** Opening RECORDED DATA block **

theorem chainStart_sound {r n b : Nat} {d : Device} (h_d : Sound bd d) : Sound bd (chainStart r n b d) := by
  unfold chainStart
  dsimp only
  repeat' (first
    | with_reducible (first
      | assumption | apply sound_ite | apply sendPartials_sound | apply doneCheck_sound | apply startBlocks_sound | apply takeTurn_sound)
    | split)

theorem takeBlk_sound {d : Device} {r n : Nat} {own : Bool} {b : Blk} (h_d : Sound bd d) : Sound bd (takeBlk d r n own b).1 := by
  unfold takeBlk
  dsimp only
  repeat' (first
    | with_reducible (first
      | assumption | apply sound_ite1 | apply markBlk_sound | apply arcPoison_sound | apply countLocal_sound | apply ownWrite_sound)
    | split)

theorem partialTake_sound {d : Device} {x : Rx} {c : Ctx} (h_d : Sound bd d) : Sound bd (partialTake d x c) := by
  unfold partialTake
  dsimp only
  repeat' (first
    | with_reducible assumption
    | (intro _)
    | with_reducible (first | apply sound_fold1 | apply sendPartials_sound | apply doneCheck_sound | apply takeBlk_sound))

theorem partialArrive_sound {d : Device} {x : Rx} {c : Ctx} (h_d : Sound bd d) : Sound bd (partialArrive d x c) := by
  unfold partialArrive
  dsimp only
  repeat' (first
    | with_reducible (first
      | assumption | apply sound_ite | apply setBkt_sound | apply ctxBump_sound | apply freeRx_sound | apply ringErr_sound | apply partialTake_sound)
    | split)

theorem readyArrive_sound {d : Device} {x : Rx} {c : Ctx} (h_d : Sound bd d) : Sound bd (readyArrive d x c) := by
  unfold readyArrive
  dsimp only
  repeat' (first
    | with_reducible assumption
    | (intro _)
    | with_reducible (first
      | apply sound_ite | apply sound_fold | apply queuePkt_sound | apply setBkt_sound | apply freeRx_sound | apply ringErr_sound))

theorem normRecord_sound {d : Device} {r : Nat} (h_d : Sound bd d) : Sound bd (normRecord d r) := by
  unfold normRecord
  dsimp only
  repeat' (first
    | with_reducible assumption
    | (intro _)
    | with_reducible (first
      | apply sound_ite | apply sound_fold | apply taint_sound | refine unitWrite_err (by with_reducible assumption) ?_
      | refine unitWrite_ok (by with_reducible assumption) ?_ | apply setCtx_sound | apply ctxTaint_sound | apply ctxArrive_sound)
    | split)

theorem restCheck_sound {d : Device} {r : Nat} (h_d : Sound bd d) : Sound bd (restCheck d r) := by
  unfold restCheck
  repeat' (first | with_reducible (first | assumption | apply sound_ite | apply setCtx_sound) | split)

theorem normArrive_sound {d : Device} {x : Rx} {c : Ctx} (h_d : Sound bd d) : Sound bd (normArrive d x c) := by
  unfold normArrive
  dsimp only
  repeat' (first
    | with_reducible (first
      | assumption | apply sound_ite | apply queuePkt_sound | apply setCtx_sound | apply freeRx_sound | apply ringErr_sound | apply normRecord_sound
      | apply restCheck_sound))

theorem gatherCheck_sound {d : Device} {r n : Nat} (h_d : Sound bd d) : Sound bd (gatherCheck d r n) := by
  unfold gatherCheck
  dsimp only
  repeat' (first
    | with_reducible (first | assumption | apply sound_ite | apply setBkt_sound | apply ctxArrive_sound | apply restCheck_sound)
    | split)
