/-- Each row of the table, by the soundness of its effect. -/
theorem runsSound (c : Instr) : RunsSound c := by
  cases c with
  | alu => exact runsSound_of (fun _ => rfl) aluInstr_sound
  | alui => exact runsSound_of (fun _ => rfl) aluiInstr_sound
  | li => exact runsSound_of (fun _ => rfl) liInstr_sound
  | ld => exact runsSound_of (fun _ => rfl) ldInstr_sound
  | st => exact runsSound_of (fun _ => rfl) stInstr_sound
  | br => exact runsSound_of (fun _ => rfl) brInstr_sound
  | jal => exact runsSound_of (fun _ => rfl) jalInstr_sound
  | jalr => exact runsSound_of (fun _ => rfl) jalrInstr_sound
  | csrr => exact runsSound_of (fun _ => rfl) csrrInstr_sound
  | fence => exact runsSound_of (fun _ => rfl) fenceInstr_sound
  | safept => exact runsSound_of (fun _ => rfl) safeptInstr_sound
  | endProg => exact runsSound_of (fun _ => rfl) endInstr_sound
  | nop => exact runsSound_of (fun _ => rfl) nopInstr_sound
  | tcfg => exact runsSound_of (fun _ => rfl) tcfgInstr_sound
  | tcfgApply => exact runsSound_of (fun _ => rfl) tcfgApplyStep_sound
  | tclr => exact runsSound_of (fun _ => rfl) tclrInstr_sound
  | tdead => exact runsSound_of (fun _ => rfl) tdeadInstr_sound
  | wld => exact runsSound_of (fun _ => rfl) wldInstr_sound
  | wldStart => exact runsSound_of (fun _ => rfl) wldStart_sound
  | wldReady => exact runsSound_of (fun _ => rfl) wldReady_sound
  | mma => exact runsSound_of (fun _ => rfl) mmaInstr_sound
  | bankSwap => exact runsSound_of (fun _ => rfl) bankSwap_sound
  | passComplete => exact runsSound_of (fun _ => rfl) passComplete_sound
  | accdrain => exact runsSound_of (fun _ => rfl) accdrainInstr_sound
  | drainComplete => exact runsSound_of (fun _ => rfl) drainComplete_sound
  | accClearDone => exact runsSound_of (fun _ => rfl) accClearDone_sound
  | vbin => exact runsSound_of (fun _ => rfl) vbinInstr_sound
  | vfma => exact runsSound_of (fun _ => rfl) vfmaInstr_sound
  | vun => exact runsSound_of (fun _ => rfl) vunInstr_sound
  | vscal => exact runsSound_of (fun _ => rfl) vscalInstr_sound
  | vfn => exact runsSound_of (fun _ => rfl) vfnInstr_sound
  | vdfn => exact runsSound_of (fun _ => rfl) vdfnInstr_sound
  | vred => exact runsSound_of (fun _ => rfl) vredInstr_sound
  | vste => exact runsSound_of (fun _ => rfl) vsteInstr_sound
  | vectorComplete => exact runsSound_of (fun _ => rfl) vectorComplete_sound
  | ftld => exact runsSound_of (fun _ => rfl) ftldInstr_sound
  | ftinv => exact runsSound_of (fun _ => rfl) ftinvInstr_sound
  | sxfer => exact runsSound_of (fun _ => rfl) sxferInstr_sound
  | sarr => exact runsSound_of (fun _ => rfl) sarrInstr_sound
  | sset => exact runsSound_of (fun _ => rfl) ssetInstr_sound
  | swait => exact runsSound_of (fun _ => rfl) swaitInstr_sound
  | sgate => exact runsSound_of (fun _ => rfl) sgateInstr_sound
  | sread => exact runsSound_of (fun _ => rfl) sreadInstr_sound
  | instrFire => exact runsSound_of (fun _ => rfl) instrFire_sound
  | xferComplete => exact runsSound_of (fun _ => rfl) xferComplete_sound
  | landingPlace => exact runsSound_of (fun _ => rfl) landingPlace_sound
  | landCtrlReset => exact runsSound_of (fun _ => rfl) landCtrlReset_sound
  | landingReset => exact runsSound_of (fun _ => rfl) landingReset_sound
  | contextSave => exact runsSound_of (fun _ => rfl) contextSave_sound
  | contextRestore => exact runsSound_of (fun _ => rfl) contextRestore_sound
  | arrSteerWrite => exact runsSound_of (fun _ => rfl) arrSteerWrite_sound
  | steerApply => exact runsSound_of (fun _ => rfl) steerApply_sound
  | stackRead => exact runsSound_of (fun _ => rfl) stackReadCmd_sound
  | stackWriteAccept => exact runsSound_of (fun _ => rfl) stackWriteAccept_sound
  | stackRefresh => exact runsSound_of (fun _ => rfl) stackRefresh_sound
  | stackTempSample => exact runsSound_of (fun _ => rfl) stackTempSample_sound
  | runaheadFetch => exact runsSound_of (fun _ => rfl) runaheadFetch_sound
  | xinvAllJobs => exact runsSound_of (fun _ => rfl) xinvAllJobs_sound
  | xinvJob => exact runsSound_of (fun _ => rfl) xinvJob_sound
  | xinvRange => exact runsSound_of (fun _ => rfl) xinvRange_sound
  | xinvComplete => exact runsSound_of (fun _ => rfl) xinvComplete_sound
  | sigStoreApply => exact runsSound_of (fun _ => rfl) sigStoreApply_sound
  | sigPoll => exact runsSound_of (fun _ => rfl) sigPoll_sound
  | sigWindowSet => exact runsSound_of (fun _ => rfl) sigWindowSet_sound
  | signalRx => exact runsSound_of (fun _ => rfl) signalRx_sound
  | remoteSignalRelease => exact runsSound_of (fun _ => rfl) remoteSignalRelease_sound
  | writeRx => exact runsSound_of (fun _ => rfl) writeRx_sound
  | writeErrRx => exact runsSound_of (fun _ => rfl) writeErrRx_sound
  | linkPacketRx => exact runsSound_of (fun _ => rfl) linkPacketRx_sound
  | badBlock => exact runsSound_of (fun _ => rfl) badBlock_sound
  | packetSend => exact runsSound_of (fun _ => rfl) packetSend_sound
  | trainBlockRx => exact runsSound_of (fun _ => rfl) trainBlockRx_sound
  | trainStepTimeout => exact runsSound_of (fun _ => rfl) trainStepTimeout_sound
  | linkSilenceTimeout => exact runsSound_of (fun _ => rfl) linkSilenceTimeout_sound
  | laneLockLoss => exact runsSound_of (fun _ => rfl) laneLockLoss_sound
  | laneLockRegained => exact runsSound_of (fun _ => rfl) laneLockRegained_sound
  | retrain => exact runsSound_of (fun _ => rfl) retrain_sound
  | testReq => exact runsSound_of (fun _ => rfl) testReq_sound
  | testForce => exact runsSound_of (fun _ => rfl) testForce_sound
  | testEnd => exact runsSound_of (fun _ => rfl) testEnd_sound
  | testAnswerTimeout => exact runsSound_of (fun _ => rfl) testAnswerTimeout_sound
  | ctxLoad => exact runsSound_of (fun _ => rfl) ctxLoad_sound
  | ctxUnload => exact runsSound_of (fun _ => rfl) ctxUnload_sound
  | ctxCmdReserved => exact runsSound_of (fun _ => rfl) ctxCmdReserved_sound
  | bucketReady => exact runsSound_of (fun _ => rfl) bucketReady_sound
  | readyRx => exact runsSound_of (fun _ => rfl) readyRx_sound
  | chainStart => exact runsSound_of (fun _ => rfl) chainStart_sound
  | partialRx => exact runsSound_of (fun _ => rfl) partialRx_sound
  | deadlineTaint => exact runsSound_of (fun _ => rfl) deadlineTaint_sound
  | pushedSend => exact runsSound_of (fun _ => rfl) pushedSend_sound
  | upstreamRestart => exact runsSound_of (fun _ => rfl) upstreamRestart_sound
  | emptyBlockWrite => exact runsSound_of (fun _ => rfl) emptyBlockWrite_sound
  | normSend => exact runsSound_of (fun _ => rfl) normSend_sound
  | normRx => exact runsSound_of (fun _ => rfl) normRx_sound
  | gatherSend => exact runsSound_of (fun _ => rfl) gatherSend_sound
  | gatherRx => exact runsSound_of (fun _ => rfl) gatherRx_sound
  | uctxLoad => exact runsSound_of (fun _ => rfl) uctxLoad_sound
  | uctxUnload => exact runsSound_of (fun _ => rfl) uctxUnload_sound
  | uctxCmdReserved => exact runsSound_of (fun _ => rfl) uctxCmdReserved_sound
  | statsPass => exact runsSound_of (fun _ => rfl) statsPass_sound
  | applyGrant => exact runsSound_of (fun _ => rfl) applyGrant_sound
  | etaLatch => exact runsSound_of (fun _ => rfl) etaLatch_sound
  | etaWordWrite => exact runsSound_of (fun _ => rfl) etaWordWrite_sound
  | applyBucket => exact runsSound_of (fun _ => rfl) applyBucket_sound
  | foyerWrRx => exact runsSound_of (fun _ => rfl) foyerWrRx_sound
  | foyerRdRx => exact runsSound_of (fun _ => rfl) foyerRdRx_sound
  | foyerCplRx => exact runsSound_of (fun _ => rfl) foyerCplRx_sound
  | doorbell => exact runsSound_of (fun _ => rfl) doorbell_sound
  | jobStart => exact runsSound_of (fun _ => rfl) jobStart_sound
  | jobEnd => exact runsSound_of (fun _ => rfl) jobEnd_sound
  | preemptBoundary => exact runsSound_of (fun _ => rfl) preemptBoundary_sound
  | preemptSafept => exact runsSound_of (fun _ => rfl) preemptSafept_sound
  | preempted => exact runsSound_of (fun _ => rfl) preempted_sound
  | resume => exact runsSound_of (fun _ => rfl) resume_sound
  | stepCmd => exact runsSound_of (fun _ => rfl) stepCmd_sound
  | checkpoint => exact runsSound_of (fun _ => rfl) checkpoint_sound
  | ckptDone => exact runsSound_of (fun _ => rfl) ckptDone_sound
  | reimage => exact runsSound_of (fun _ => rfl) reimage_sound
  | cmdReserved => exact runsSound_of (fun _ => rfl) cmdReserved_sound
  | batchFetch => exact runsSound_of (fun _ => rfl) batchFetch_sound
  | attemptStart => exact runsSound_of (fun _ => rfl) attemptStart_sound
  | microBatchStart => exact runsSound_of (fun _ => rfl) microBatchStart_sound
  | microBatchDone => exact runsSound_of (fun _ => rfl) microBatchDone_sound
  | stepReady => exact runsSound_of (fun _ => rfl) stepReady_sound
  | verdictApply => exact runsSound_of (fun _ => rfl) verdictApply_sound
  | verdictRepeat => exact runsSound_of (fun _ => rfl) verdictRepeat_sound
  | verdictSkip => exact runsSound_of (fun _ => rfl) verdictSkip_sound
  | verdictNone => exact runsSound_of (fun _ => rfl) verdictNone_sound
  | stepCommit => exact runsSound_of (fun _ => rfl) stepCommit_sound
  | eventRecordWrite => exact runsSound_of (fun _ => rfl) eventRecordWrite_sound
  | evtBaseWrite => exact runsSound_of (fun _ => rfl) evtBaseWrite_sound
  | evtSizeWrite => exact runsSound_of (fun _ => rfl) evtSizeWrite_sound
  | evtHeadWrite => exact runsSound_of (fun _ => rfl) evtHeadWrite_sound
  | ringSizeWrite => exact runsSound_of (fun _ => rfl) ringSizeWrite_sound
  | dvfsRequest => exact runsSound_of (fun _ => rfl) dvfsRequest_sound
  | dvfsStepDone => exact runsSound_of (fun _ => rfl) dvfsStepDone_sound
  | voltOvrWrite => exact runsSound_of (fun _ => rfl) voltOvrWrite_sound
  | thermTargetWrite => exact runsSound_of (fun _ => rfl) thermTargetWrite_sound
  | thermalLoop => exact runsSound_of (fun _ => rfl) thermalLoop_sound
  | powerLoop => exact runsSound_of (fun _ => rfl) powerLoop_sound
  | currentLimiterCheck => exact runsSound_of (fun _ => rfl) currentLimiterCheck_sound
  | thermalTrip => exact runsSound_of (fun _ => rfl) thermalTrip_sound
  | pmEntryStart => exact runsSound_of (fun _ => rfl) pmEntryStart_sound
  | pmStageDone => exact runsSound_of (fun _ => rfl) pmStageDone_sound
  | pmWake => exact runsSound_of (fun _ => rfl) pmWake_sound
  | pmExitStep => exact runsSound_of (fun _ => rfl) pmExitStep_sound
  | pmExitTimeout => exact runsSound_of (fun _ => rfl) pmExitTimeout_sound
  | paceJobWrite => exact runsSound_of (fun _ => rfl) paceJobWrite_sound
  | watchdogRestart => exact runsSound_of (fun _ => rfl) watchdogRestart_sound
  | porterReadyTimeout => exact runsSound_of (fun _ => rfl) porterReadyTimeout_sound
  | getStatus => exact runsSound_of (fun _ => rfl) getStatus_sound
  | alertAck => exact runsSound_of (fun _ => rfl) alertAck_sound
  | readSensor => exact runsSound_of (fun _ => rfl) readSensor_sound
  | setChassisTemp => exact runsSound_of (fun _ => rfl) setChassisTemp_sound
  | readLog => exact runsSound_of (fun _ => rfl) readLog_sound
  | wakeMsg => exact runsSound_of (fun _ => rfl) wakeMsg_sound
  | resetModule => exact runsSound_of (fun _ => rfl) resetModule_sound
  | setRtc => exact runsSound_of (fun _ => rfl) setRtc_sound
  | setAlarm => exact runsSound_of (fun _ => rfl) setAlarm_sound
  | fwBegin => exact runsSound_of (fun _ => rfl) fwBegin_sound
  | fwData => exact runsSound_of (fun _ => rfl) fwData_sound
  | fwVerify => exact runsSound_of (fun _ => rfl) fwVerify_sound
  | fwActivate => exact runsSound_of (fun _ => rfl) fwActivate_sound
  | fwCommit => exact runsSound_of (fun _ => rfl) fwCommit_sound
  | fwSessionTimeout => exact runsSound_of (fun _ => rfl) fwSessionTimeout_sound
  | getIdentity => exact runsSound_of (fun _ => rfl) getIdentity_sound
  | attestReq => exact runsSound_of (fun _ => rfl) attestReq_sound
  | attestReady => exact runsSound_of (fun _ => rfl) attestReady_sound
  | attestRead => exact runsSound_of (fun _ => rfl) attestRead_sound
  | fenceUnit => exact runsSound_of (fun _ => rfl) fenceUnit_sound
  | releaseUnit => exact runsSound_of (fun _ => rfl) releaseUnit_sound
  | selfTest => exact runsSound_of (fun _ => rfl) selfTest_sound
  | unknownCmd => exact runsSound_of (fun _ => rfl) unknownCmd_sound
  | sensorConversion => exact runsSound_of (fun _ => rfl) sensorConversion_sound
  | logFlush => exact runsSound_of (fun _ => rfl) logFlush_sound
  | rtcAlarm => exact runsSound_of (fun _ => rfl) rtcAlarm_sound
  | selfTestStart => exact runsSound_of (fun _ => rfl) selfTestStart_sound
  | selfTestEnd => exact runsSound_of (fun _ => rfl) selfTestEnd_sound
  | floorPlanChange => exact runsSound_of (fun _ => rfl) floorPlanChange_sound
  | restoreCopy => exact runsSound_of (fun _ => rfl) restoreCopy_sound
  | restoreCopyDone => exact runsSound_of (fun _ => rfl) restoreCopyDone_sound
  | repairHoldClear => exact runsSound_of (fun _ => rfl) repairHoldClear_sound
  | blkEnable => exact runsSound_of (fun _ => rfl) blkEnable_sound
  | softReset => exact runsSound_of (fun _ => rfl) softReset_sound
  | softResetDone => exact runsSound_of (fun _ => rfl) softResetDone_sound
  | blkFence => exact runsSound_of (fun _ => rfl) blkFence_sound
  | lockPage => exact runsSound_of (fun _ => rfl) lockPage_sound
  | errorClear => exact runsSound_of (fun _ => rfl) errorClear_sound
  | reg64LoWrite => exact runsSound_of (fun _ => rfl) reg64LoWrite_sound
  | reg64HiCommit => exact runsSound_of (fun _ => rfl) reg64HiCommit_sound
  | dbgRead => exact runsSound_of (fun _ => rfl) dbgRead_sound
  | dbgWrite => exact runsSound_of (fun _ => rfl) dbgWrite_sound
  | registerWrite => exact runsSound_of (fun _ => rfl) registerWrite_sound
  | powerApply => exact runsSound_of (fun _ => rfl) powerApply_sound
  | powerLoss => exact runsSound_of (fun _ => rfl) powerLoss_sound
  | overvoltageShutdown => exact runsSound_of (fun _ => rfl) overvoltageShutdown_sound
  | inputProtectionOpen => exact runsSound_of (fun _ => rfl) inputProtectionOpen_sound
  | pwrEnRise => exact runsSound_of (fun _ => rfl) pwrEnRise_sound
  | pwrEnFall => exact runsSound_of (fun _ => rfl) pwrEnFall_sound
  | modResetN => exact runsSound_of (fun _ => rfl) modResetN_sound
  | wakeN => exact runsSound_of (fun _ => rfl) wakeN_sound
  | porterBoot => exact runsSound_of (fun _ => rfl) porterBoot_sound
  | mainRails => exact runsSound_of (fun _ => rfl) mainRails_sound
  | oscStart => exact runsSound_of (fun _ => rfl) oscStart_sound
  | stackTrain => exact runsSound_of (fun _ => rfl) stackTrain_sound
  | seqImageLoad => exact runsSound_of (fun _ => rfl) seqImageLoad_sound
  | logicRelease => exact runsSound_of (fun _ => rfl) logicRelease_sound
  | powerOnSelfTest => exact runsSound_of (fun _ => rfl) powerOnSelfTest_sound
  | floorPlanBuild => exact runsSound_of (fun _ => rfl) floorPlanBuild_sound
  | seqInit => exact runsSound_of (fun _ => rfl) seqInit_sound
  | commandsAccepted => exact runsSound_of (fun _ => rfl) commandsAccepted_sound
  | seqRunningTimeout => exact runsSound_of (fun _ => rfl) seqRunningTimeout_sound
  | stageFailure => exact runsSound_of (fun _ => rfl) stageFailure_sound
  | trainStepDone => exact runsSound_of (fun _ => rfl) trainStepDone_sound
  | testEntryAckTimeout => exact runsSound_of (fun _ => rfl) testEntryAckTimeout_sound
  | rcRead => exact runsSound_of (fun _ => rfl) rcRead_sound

** Closing RECORDED DATA block **

### PROMPT
Send back an exact copy of only the lines from the line with "(fun _ => rfl) mmaInstr_sound" up to and including the line with "(fun _ => rfl) accClearDone_sound" in the data above.

### ANSWER SECTION
  | mma => exact runsSound_of (fun _ => rfl) mmaInstr_sound
  | bankSwap => exact runsSound_of (fun _ => rfl) bankSwap_sound
  | passComplete => exact runsSound_of (fun _ => rfl) passComplete_sound
  | accdrain => exact runsSound_of (fun _ => rfl) accdrainInstr_sound
  | drainComplete => exact runsSound_of (fun _ => rfl) drainComplete_sound
  | accClearDone => exact runsSound_of (fun _ => rfl) accClearDone_sound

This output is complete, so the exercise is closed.